Does orlistat cause acute kidney injury?

Michael M Beyea, Amit X Garg, Matthew A Weir
PMCID: PMC4110847  PMID: 25083225

Abstract

Orlistat is an inhibitor of gastric and pancreatic lipase with proven efficacy in the augmentation and maintenance of weight loss. Although its use has been limited by troublesome but benign gastrointestinal side effects, it has more recently been associated with acute kidney injury (AKI). In this review, we summarize orlistat’s benefits and drawbacks and discuss the body of evidence supporting its role as a cause of AKI. Although we cannot yet draw an unequivocal causal link between orlistat and AKI, there is enough evidence to include orlistat exposure in the clinical assessment of patients with AKI.

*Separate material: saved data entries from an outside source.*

theorem skipValue_eq_code (k : SkipCount) : skipValue k = BitVec.ofNat 2 k.code.toNat := by cases k <;> rfl

/-- Setting Skip commutes with the read of the link. -/
theorem popped_skip (c : Ctx) (s : State) (srcs : List Reg) (v : BitVec 2) :
    Ctx.popped { c with pc := s.iss.next, park := .none, skip := v } srcs = { c.passed s srcs with skip := v } := by
  unfold Ctx.passed Ctx.popped
  split <;> rfl

theorem passed_skip (c : Ctx) (s : State) (srcs : List Reg) : (c.passed s srcs).skip = c.skip := by
  unfold Ctx.passed Ctx.popped
  split <;> rfl

/-- A skip compare moves on, with Skip := SK when its condition holds (R257). -/
theorem skipIf_changed {s : State} {srcs : List Reg} (hl : s.leads) (hi : s.issues srcs []) (t : Bool) (k : SkipCount) :
    Changed s (s.skipIf srcs t k) fun c =>
      { c.passed s srcs with skip := if t then BitVec.ofNat 2 k.code.toNat else c.skip } := by
  rw [← skipValue_eq_code]
  cases t with
  | true =>
    have h := operands_modCtx hl hi fun c => { c with skip := skipValue k }
    simp only [popped_skip] at h
    exact h
  | false =>
    have h := operands_moves hl hi
    have hskip : (fun c : Ctx => c.passed s srcs) = fun c => { c.passed s srcs with skip := c.skip } := by
      funext c
      rw [← passed_skip c s srcs]
    rw [hskip] at h
    exact h

/-- fcset compares the low halves of its operands (R256, R259). -/
theorem fcset_writes {s : State} {ra rb : Reg} {rd : BitVec 6} (c : FCond) (h : s.issues [ra, rb] [.g rd]) :
    writes (.fcset c rd ra rb) s [ra, rb] (.g rd)
      (if fcond c ((s.src ra).setWidth 32) ((s.src rb).setWidth 32) then 1 else 0) :=
  ⟨_, rfl, compute_wrote h _⟩

/-- fsk compares the low halves of its operands (R256, R257). -/
theorem fsk_changes {s : State} {ra rb : Reg} (c : FCond) (k : SkipCount) (hl : s.leads) (h : s.issues [ra, rb] []) :
    changes (.fsk c k ra rb) s fun x => { x.passed s [ra, rb] with
      skip := if fcond c ((s.src ra).setWidth 32) ((s.src rb).setWidth 32) then BitVec.ofNat 2 k.code.toNat else x.skip } :=
  ⟨_, rfl, skipIf_changed hl h _ k⟩

/-- Settles O51: the decoder on formats FS and FC, the integer conditions by `toInt` and `toNat`, the FP32 conditions
because the patterns that are no NaN stand in the order of their values, and the compares' results. -/
theorem conditions : Obligations.Conditions := by
  refine ⟨fun n k ra rb rd => ?_, icond_iff, fcond_iff, fun s _ h60 h61 => s.skfFull_iff h60 h61,
    fun s c k rd ra rb => ⟨fcset_writes c, fsk_changes c k⟩⟩
  simp only [← icond_ofCode_eq, ← fcond_ofCode_eq, ← feCond_ofCode_eq]
  exact ⟨decodeWord_sk 0 n k ra rb, decodeWord_fsk 0 n k ra rb, decodeWord_skf 0 n k ra, decodeWord_cset 0 n rd ra rb,
    decodeWord_fcset 0 n rd ra rb⟩

end Sys2Proof.Machine
end

section
/-! The breakpoint (R275): format FI read back, the two ways in which a word that is lone only or of the C class makes a
pair illegal (R238), and the effect of a unit with no operands. -/

namespace Sys2Proof

/-! ### The encoding -/

theorem append_eq_zero_iff {m n : Nat} (x : BitVec m) (y : BitVec n) : x ++ y = 0 ↔ x = 0 ∧ y = 0 := by
  simp only [BitVec.toNat_eq, BitVec.toNat_append, BitVec.ofNat_eq_ofNat, BitVec.toNat_ofNat, Nat.zero_mod,
    Nat.or_eq_zero_iff, Nat.shiftLeft_eq_zero_iff]

/-- Format FI read back, RD and RA as the one field that brk leaves zero (R245). -/
theorem fi_fields (l : BitVec 1) (op rd ra : BitVec 6) (imm : BitVec 13) :
    (fi l op rd ra imm).field 25 6 = op ∧ (fi l op rd ra imm).field 13 12 = rd ++ ra ∧
    (fi l op rd ra imm).field 0 13 = imm := by
  have hregs : l ++ op ++ rd ++ ra = l ++ op ++ (rd ++ ra) := by rw [BitVec.append_assoc]; rfl
  rw [fi, hregs]
  simp (disch := decide) only [BitVec.field, BitVec.extractLsb'_append_eq_of_le,
    BitVec.extractLsb'_append_eq_of_add_le]
  simp

theorem decodeWord_op1F {w : BitVec 32} (h : w.field 25 6 = 0x1F) :
    decodeWord w = guarded (w.field 13 12 = 0) (some (.brk (w.field 0 13))) := by
  rw [decodeWord, h]
  rfl

theorem decodeWord_fi_op1F (l : BitVec 1) (rd ra : BitVec 6) (imm : BitVec 13) :
    decodeWord (fi l 0x1F rd ra imm) = if rd = 0 ∧ ra = 0 then some (.brk imm) else none := by
  obtain ⟨hop, hregs, himm⟩ := fi_fields l 0x1F rd ra imm
  rw [decodeWord_op1F hop, hregs, himm, guarded]
  exact if_congr (append_eq_zero_iff rd ra) rfl rfl

/-! ### What a pair may not hold (R238) -/

theorem isCClass_op1F {w : BitVec 32} (h : w.field 25 6 = 0x1F) : isCClass w = true := by
  rw [isCClass, h]
  rfl

theorem loneOnly_op1F {w : BitVec 32} (h : w.field 25 6 = 0x1F) : loneOnly w = true := by
  simp [loneOnly, h]

/-- A field of one word of a doubleword, as a field of the doubleword (R237). -/
theorem field_extractLsb' (dw : Word) (start : Nat) {lo len : Nat} (h : lo + len ≤ 32) :
    (dw.extractLsb' start 32).field lo len = dw.extractLsb' (start + lo) len := by
  ext i hi
  have hlo : lo + i < 32 := by omega
  simp [BitVec.field, hlo, Nat.add_assoc]

theorem field_31_ne_one {w : BitVec 32} (h : w.getLsbD 31 = false) : w.field 31 1 ≠ 1 := by
  intro h1
  have hbit : (w.field 31 1).getLsbD 0 = w.getLsbD 31 := by simp [BitVec.field]
  rw [h1, h] at hbit
  exact absurd hbit (by decide)

/-- With L of word 0 clear the doubleword is a pair, and word 0 that is lone only makes it illegal. -/
theorem decodeUnit_loneOnly_first {dw : Word} (hl : (dw.extractLsb' 0 32).field 31 1 ≠ 1)
    (h : loneOnly (dw.extractLsb' 0 32) = true) : decodeUnit dw false = .illegal false := by
  simp only [decodeUnit, Bool.false_eq_true, if_false, if_neg hl]
  cases decodeWord (dw.extractLsb' 0 32) with
  | none => rfl
  | some c => exact if_pos (.inr h)

/-- With L of word 0 clear the doubleword is a pair, and word 1 of the C class makes it illegal. -/
theorem decodeUnit_cClass_second {dw : Word} (hl : (dw.extractLsb' 0 32).field 31 1 ≠ 1)
    (h : isCClass (dw.extractLsb' 32 32) = true) : ∃ b, decodeUnit dw false = .illegal b := by
  simp only [decodeUnit, Bool.false_eq_true, if_false, if_neg hl]
  cases decodeWord (dw.extractLsb' 0 32) with
  | none => exact ⟨false, rfl⟩
  | some c =>
    by_cases hfirst : ¬ isCClass (dw.extractLsb' 0 32) ∨ loneOnly (dw.extractLsb' 0 32)
    · exact ⟨false, if_pos hfirst⟩
    · exact ⟨true, (if_neg hfirst).trans (if_pos (.inr h))⟩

Keywords: acute kidney injury, orlistat

Introduction

Obesity is fast becoming a worldwide epidemic. Weight management strategies play an important role in mitigating the complications of obesity such as hypertension, dyslipidemia, cardiovascular disease, type II diabetes mellitus and obstructive sleep apnoea [Hubert et al. 1983; Lean et al. 1998; Hu et al. 2001; Davy and Hall, 2004]. Weight reduction achieved through lifestyle and behavioural modifications can be augmented by pharmaceuticals that reduce dietary fat absorption [Li and Cheung, 2011]. Several of these drugs have proven effective, but their use has been limited by undesirable, but largely benign side effects [Li and Cheung, 2011]. Orlistat (Roche, Basel Switzerland) is a gastrointestinal lipase inhibitor that is commonly prescribed for weight reduction. Orlistat is currently available in Canada by prescription but is available without a prescription in Australia, the European Union and the United States. Recent studies have suggested an association between orlistat and acute kidney injury (AKI) [Courtney et al. 2007; Singh et al. 2007; Weir et al. 2011]. In this review we consider the benefits and drawbacks of orlistat and discuss its role as a potential cause of AKI.

Orlistat efficacy

Orlistat, also known as tetrahydrolipstatin is a potent, selective and reversible inhibitor of gastric and pancreatic lipases [Guerciolini, 1997]. The drug acts primarily by reducing fat absorption from the diet via inhibition of triglyceride hydrolysis. Initial human studies demonstrated that orlistat could increase fecal fat excretion by up to 30% [Hauptman et al. 1992].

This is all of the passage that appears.